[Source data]
theorem Device.stageCleared_shows (d : Device) :
    (d.stageCleared.stageFaults = false → (d.stageCleared.word R.PWR_FAULT).getLsbD 9 = false) ∧
    (d.stageCleared.stageFaults = true → d.stageCleared.word R.PWR_FAULT = d.word R.PWR_FAULT) ∧
    d.stageCleared.mem = d.mem ∧ d.stageCleared.pwr = d.pwr := by
  obtain ⟨stage, eq⟩ := d.stageCleared_eq
  rw [Device.stageFaults_congr fun a h => d.stageCleared_word h, eq]
  split
  · rename_i faults
    exact ⟨fun no => absurd (no.symm.trans faults) Bool.false_ne_true, fun _ => rfl, rfl, rfl⟩
  · rename_i none
    refine ⟨fun _ => ?_, fun some => absurd some none, rfl, rfl⟩
    rw [Device.word_setWord_same, BitVec.getLsbD_and, show (~~~(0x200 : Word)).getLsbD 9 = false by decide, Bool.and_false]

/-- Bits of a word have been cleared, and then the summary follows (R310). -/
theorem Device.cleared_of {d x : Device} {a : Nat} {v : Word} {gone : Nat → Bool} {free : Nat}
    (bits : ∀ i < 32, free.testBit i = gone i) (other : a ≠ R.PWR_FAULT)
    (word : x.word a = BitVec.ofNat 32 ((d.word a).toNat - ((d.word a).toNat &&& v.toNat &&& free)))
    (fault : x.word R.PWR_FAULT = d.word R.PWR_FAULT) (mem : x.mem = d.mem) (pwr : x.pwr = d.pwr) :
    d.cleared x.stageCleared a v gone := by
  obtain ⟨none, some, memory, power⟩ := x.stageCleared_shows
  refine ⟨fun i hi => ?_, none, fun h => (some h).trans fault, memory.trans mem, power.trans pwr⟩
  rw [x.stageCleared_word other, word, getLsbD_clear _ _ hi, bits i hi]

/-- A cleared interlock takes its record with it (R312). -/
def Device.ilkForgotten (d : Device) (p : Bool) : Device := if p then d.setFlag F.GDV_ILK_INFO_VALID false else d

theorem Device.ilkForgotten_shows (d : Device) (p : Bool) : (∀ a, a ≠ R.GDV_ILK_INFO → (d.ilkForgotten p).word a = d.word a) ∧
    (d.ilkForgotten p).mem = d.mem ∧ (d.ilkForgotten p).pwr = d.pwr := by
  unfold Device.ilkForgotten
  split
  · exact ⟨fun _ h => Device.word_put_ne _ _ _ h, rfl, rfl⟩
  · exact ⟨fun _ _ => rfl, rfl, rfl⟩

theorem Device.clearChFault_cleared (d : Device) {n : Nat} (hn : n < 4) (v : Word) :
    d.cleared (d.clearChFault n v) (R.GDV_CH_FAULT_n n) v (d.chFaultGone n) := by
  obtain ⟨other, info⟩ := (by decide : ∀ n < 4, R.GDV_CH_FAULT_n n ≠ R.PWR_FAULT ∧
    R.GDV_CH_FAULT_n n ≠ R.GDV_ILK_INFO) n hn
  obtain ⟨p, eq⟩ : ∃ p, d.clearChFault n v = ((d.setWord (R.GDV_CH_FAULT_n n) (BitVec.ofNat 32
      (d.chFault n - (d.chFault n &&& v.toNat &&& (15 - d.chFaultPersists n))))).ilkForgotten p).stageCleared := ⟨_, rfl⟩
  obtain ⟨word, mem, pwr⟩ := (d.setWord (R.GDV_CH_FAULT_n n) (BitVec.ofNat 32
    (d.chFault n - (d.chFault n &&& v.toNat &&& (15 - d.chFaultPersists n))))).ilkForgotten_shows p
  rw [eq]
  exact Device.cleared_of (fun _ hi => d.testBit_chFree n hi) other
    ((word _ info).trans (Device.word_setWord_same _ _ _))
    ((word _ (by decide)).trans (Device.word_setWord_ne _ _ other.symm)) mem pwr

theorem Device.clearGdvFault_cleared (d : Device) (v : Word) :
    d.cleared (d.clearGdvFault v) R.GDV_FAULT v d.gdvFaultGone :=
  Device.cleared_of (fun _ hi => d.testBit_gdvFree hi) (by decide) (Device.word_setWord_same _ _ _)
    (Device.word_setWord_ne _ _ (by decide)) rfl rfl

/-! ### The writes -/

/-- GDV_CH_FAULT_n, R337. -/
def specChFault : RegSpec := ⟨0x40090040, 4, 0x4, false, 0x0, [⟨0, 1, .w1c, .neu, false⟩, ⟨1, 1, .w1c, .neu, false⟩,
  ⟨2, 1, .w1c, .neu, false⟩, ⟨3, 1, .w1c, .neu, false⟩]⟩

/-- GDV_FAULT, R337. -/
def specGdvFault : RegSpec := ⟨0x40090050, 1, 0x4, false, 0x0, [⟨0, 1, .w1c, .neu, false⟩, ⟨1, 1, .w1c, .neu, false⟩,
  ⟨2, 1, .w1c, .neu, false⟩]⟩

theorem regFind_chFault : ∀ n : Fin 4, regFind (R.GDV_CH_FAULT_n n.val) = some specChFault := by decide

theorem regFind_gdvFault : regFind R.GDV_FAULT = some specGdvFault := by decide

theorem chFault_address : ∀ n : Fin 4, R.GDV_CH_FAULT_n n.val % 4 = 0 ∧ 0x40000000 ≤ R.GDV_CH_FAULT_n n.val ∧
    R.GDV_CH_FAULT_n n.val < 0x40160000 ∧ plainW1c (R.GDV_CH_FAULT_n n.val) = false ∧
    R.GDV_CH_FAULT_n n.val ∉ noteWords ∧ R.GDV_CH_FAULT_n n.val ≠ R.SYS_REJECT_ADDR ∧
    R.GDV_CH_FAULT_n n.val ≠ R.SYS_REJECT_CNT := by decide

section Clear

variable {d : Device} {m : Master} {v : Word}

theorem Device.registerActs_chFault (host : m.isHost = true) (p : Bool) (n : Fin 4) :
    d.registerActs m p (R.GDV_CH_FAULT_n n.val) v = d.clearChFault n.val v := by
  obtain ⟨block, family, index⟩ := (by decide : ∀ n : Fin 4, R.GDV_CH_FAULT_n n.val / 0x10000 = 0x4009 ∧
    inFamily (R.GDV_CH_FAULT_n n.val) (R.GDV_CH_FAULT_n 0) 4 4 = true ∧
    famIndex (R.GDV_CH_FAULT_n n.val) (R.GDV_CH_FAULT_n 0) 4 = n.val) n
  simp only [Device.registerActs, block, family, index, host, if_true]

theorem Device.actReserved_chFault (p : Bool) (n : Fin 4) : d.actReserved m p (R.GDV_CH_FAULT_n n.val) v = false :=
  match n with
  | 0 | 1 | 2 | 3 => rfl

theorem Device.hostOnlyClear_chFault (n : Fin 4) :
    d.hostOnlyClear m (R.GDV_CH_FAULT_n n.val) v = (!m.isHost && v &&& 0xF != 0) :=
  match n with
  | 0 | 1 | 2 | 3 => rfl

theorem Device.cleared.of_rewritten {x e : Device} {a : Nat} {gone : Nat → Bool} (h : x.cleared e a v gone)
    (word : ∀ b, x.word b = d.word b) (mem : x.mem = d.mem) (pwr : x.pwr = d.pwr) : d.cleared e a v gone := by
  obtain ⟨bits, none, some, memory, power⟩ := h
  exact ⟨fun i hi => by rw [bits i hi, word], none, fun h => (some h).trans (word _), memory.trans mem, power.trans pwr⟩

/-- A host clears faults of a channel (R310). -/
theorem Device.faultWrite_channel (run : d.coreRuns = true) (n : Fin 4)
    (may : d.masterMay m (R.GDV_CH_FAULT_n n.val) v = true) (host : m.isHost = true) :
    d.cleared (d.faultWrite m (some n) v) (R.GDV_CH_FAULT_n n.val) v (d.chFaultGone n.val) := by
  obtain ⟨al, lo, hi, held, -⟩ := chFault_address n
  have eq : d.faultWrite m (some n) v =
      (d.setWord (R.GDV_CH_FAULT_n n.val) (d.word (R.GDV_CH_FAULT_n n.val))).clearChFault n.val v := by
    rw [Device.faultWrite, Device.directWrite_register run may al lo hi,
      Device.regWrite_held (regFind_chFault n) (by decide) (by decide) (by decide) held (Device.actReserved_chFault _ n)
        (Device.hostOnlyClear_host host), Device.registerActs_chFault host]
  have same : (d.setWord (R.GDV_CH_FAULT_n n.val) (d.word (R.GDV_CH_FAULT_n n.val))).chFaultGone n.val =
      d.chFaultGone n.val := funext fun i => d.rewritten_chFaultGone _ n.val i
  have cleared := Device.clearChFault_cleared
    (d.setWord (R.GDV_CH_FAULT_n n.val) (d.word (R.GDV_CH_FAULT_n n.val))) n.isLt v
  rw [eq, ← same]
  exact cleared.of_rewritten (d.setWord_self_word _) rfl rfl

/-- A host clears faults common to all channels (R310). -/
theorem Device.faultWrite_common (run : d.coreRuns = true) (may : d.masterMay m R.GDV_FAULT v = true)
    (host : m.isHost = true) : d.cleared (d.faultWrite m none v) R.GDV_FAULT v d.gdvFaultGone := by
  have eq : d.faultWrite m none v = (d.setWord R.GDV_FAULT (d.word R.GDV_FAULT)).clearGdvFault v := by
    rw [Device.faultWrite, Device.directWrite_register run may (by decide) (by decide) (by decide),
      Device.regWrite_held regFind_gdvFault (by decide) (by decide) (by decide) (by decide) rfl
        (Device.hostOnlyClear_host host)]
    exact if_pos host
  have same : (d.setWord R.GDV_FAULT (d.word R.GDV_FAULT)).gdvFaultGone = d.gdvFaultGone :=
    funext fun i => d.rewritten_gdvFaultGone _ i
  have cleared := Device.clearGdvFault_cleared (d.setWord R.GDV_FAULT (d.word R.GDV_FAULT)) v
  rw [eq, ← same]
  exact cleared.of_rewritten (d.setWord_self_word _) rfl rfl

theorem and_low_ne_zero {k : Nat} {w : Word} (hk : k < 32) (h : v.toNat % 2 ^ k ≠ 0) (mask : w = BitVec.ofNat 32 (2 ^ k - 1)) :
    v &&& w ≠ 0 := by
  intro zero
  refine h ?_
  have low : (v &&& w).toNat = v.toNat % 2 ^ k := by
    rw [mask, BitVec.toNat_and, BitVec.toNat_ofNat, Nat.mod_eq_of_lt, Nat.and_two_pow_sub_one_eq_mod]
    exact Nat.lt_of_le_of_lt (Nat.sub_le _ _) (Nat.pow_lt_pow_right (by decide) hk)
  rw [← low, zero]
  rfl

/-- A core may clear no fault of a channel (R310). -/
theorem Device.faultWrite_channel_core (run : d.coreRuns = true) (n : Fin 4) (core : m.isHost = false)
    (some : v.toNat % 16 ≠ 0) : let e := d.faultWrite m (.some n) v
    e.word (R.GDV_CH_FAULT_n n.val) = d.word (R.GDV_CH_FAULT_n n.val) ∧ d.fired e 0 := by
  obtain ⟨al, lo, hi, -, note, addr, cnt⟩ := chFault_address n
  have barred : d.hostOnlyClear m (R.GDV_CH_FAULT_n n.val) v = true := by
    rw [Device.hostOnlyClear_chFault, core]
    exact bne_iff_ne.2 (and_low_ne_zero (k := 4) (by decide) some rfl)
  obtain ⟨word, fired⟩ := Device.directWrite_refused run core (regFind_chFault n) al lo hi barred
  exact ⟨word _ note addr cnt, fired⟩

/-- A core may clear no common fault (R310). -/
theorem Device.faultWrite_common_core (run : d.coreRuns = true) (core : m.isHost = false) (some : v.toNat % 8 ≠ 0) :
    let e := d.faultWrite m none v
    e.word R.GDV_FAULT = d.word R.GDV_FAULT ∧ d.fired e 0 := by
  have barred : d.hostOnlyClear m R.GDV_FAULT v = true := by
    rw [Device.hostOnlyClear, core]
    exact bne_iff_ne.2 (and_low_ne_zero (k := 3) (by decide) some rfl)
  obtain ⟨word, fired⟩ := Device.directWrite_refused run core regFind_gdvFault (by decide) (by decide) (by decide) barred
  exact ⟨word _ (by decide) (by decide) (by decide), fired⟩

end Clear

end Sys2Proof.Machine
end

section
/-! PROOFS. The counters of MOD, GDV and GRD, and the faults of the power stage as a whole (O37). -/

namespace Sys2Proof.Machine

/-! ### The counters (R336, R337, R374) -/

/-- A counter of 16 bits with its CLR bit. -/
def counterFields : List FieldSpec := [⟨0, 16, .ro, .neu, false⟩, ⟨31, 1, .wo, .neu, false⟩]

theorem counter_plain {r : RegSpec} (counter : r.fields = counterFields) : r.fields.any FieldSpec.settable = false ∧
    r.mask FieldSpec.settable = 0 ∧ r.mask FieldSpec.guarded = 0 ∧ (r.mask fun f => f.acc == .w1c) = 0 := by
  simp only [RegSpec.mask, counter]
  decide

/-- A write of a counter clears it or does nothing. -/
theorem Device.counterWrite_shows {d : Device} {m : Master} {v : Word} {f : Fld} {r : RegSpec} (run : d.coreRuns = true)
    (may : d.masterMay m f.addr v = true) (al : f.addr % 4 = 0) (lo : 0x40000000 ≤ f.addr) (hi : f.addr < 0x40160000)
    (fits : f.fits = true) (found : regFind f.addr = some r) (counter : r.fields = counterFields)
    (act : d.actReserved m (d.masterPriv m) f.addr v = false) (clear : d.hostOnlyClear m f.addr v = false)
    (acts : ∀ x : Device, x.registerActs m (d.masterPriv m) f.addr v = if v.getLsbD 31 then x.put f 0 else x) :
    let e := d.directWrite m f.addr v
    e.get f = (if v.getLsbD 31 then 0 else d.get f) ∧ e = { d with regs := e.regs } ∧
      ∀ b, b ≠ f.addr → e.word b = d.word b := by
  obtain ⟨plain, settable, free, w1c⟩ := counter_plain counter
  have eq : d.directWrite m f.addr v =
      if v.getLsbD 31 then (d.setWord f.addr (d.word f.addr)).put f 0 else d.setWord f.addr (d.word f.addr) := by
    rw [Device.directWrite_register run may al lo hi,
      Device.regWrite_acts_alone found plain settable free w1c act clear]
    exact acts _
  rw [eq]
  split
  · exact ⟨Device.get_put_lt _ _ fits (Nat.two_pow_pos _), rfl,
      fun b h => (Device.word_put_ne _ _ _ h).trans (d.setWord_self_word _ b)⟩
  · exact ⟨Device.get_eq_of_word (d.setWord_self_word _ _), rfl, fun b _ => d.setWord_self_word _ b⟩

section Counters

variable {d : Device} {m : Master} {v : Word}

theorem Device.registerActs_rffLimcnt (p : Bool) : d.registerActs m p R.MOD_RFF_LIMCNT v =
    if v.getLsbD 31 then d.put F.MOD_RFF_LIMCNT_COUNT 0 else d := rfl

theorem Device.registerActs_ocCnt (p : Bool) : d.registerActs m p R.GDV_OC_CNT v =
    if v.getLsbD 31 then d.put F.GDV_OC_CNT_COUNT 0 else d := rfl

theorem Device.registerActs_excursion (p : Bool) (n : Fin 4) : d.registerActs m p (R.GRD_n_X (n.val + 1)) v =
    if v.getLsbD 31 then d.put (F.GRD_n_X_XPK (n.val + 1)) 0 else d := by
  match n with
  | 0 | 1 | 2 | 3 => rfl

theorem Device.rffLimcnt_clears (run : d.coreRuns = true) (may : d.masterMay m R.MOD_RFF_LIMCNT v = true) :
    let e := d.directWrite m R.MOD_RFF_LIMCNT v
    e.get F.MOD_RFF_LIMCNT_COUNT = (if v.getLsbD 31 then 0 else d.get F.MOD_RFF_LIMCNT_COUNT) ∧
      e = { d with regs := e.regs } ∧ ∀ b, b ≠ R.MOD_RFF_LIMCNT → e.word b = d.word b :=
  Device.counterWrite_shows (f := F.MOD_RFF_LIMCNT_COUNT) (r := ⟨0x40080034, 1, 0x4, false, 0x0, counterFields⟩) run may
    (by decide) (by decide) (by decide) (by decide) (by decide) rfl rfl (Bool.and_false _)
    fun x => x.registerActs_rffLimcnt _

theorem Device.ocCnt_clears (run : d.coreRuns = true) (may : d.masterMay m R.GDV_OC_CNT v = true) :
    let e := d.directWrite m R.GDV_OC_CNT v
    e.get F.GDV_OC_CNT_COUNT = (if v.getLsbD 31 then 0 else d.get F.GDV_OC_CNT_COUNT) ∧
      e = { d with regs := e.regs } ∧ ∀ b, b ≠ R.GDV_OC_CNT → e.word b = d.word b :=
  Device.counterWrite_shows (f := F.GDV_OC_CNT_COUNT) (r := ⟨0x4009005C, 1, 0x4, false, 0x0, counterFields⟩) run may
    (by decide) (by decide) (by decide) (by decide) (by decide) rfl rfl (Bool.and_false _)
    fun x => x.registerActs_ocCnt _

section Guard

variable {a : Nat} (lo : 0x400A0000 ≤ a) (hi : a < 0x400B0000)
include lo hi

theorem beq_of_guard {b : Nat} (h : b < 0x400A0000 ∨ 0x400B0000 ≤ b) : (a == b) = false := beq_false_of_ne (by omega)

theorem inFamily_of_guard {base count stride : Nat}
    (h : 0 < stride ∧ (base + count * stride ≤ 0x400A0000 ∨ 0x400B0000 ≤ base)) : inFamily a base count stride = false :=
  inFamily_outside h.1 (by omega)

/-- No write of the Guard's block meets a refusal of its own. -/
theorem Device.guardWrite_free (p : Bool) : d.actReserved m p a v = false ∧ d.hostOnlyClear m a v = false := by
  have task : decide (a < 0x40040300) = false := decide_eq_false (by omega)
  constructor
  · simp (disch := decide) only [Device.actReserved, inFamily_of_guard lo hi, beq_of_guard lo hi, task, Bool.and_false,
      Bool.or_self, Bool.false_eq_true, if_false]
  · simp (disch := decide) only [Device.hostOnlyClear, inFamily_of_guard lo hi, beq_of_guard lo hi, Bool.or_self,
      Bool.false_eq_true, if_false, Bool.and_false]

end Guard

theorem excursion_address : ∀ n : Fin 4, R.GRD_n_X (n.val + 1) % 4 = 0 ∧ 0x400A0000 ≤ R.GRD_n_X (n.val + 1) ∧
    R.GRD_n_X (n.val + 1) < 0x400B0000 ∧
    regFind (R.GRD_n_X (n.val + 1)) = some ⟨0x400A0198, 4, 0x100, false, 0x0, counterFields⟩ := by decide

* [EXERCISE PROMPT]:
When you reach the line that contains "obtain ⟨none, some, memory, power⟩", stop; output it and every line before it from the start of the data, exactly as written.

* [COMPLETED TASK]:
theorem Device.stageCleared_shows (d : Device) :
    (d.stageCleared.stageFaults = false → (d.stageCleared.word R.PWR_FAULT).getLsbD 9 = false) ∧
    (d.stageCleared.stageFaults = true → d.stageCleared.word R.PWR_FAULT = d.word R.PWR_FAULT) ∧
    d.stageCleared.mem = d.mem ∧ d.stageCleared.pwr = d.pwr := by
  obtain ⟨stage, eq⟩ := d.stageCleared_eq
  rw [Device.stageFaults_congr fun a h => d.stageCleared_word h, eq]
  split
  · rename_i faults
    exact ⟨fun no => absurd (no.symm.trans faults) Bool.false_ne_true, fun _ => rfl, rfl, rfl⟩
  · rename_i none
    refine ⟨fun _ => ?_, fun some => absurd some none, rfl, rfl⟩
    rw [Device.word_setWord_same, BitVec.getLsbD_and, show (~~~(0x200 : Word)).getLsbD 9 = false by decide, Bool.and_false]

/-- Bits of a word have been cleared, and then the summary follows (R310). -/
theorem Device.cleared_of {d x : Device} {a : Nat} {v : Word} {gone : Nat → Bool} {free : Nat}
    (bits : ∀ i < 32, free.testBit i = gone i) (other : a ≠ R.PWR_FAULT)
    (word : x.word a = BitVec.ofNat 32 ((d.word a).toNat - ((d.word a).toNat &&& v.toNat &&& free)))
    (fault : x.word R.PWR_FAULT = d.word R.PWR_FAULT) (mem : x.mem = d.mem) (pwr : x.pwr = d.pwr) :
    d.cleared x.stageCleared a v gone := by
  obtain ⟨none, some, memory, power⟩ := x.stageCleared_shows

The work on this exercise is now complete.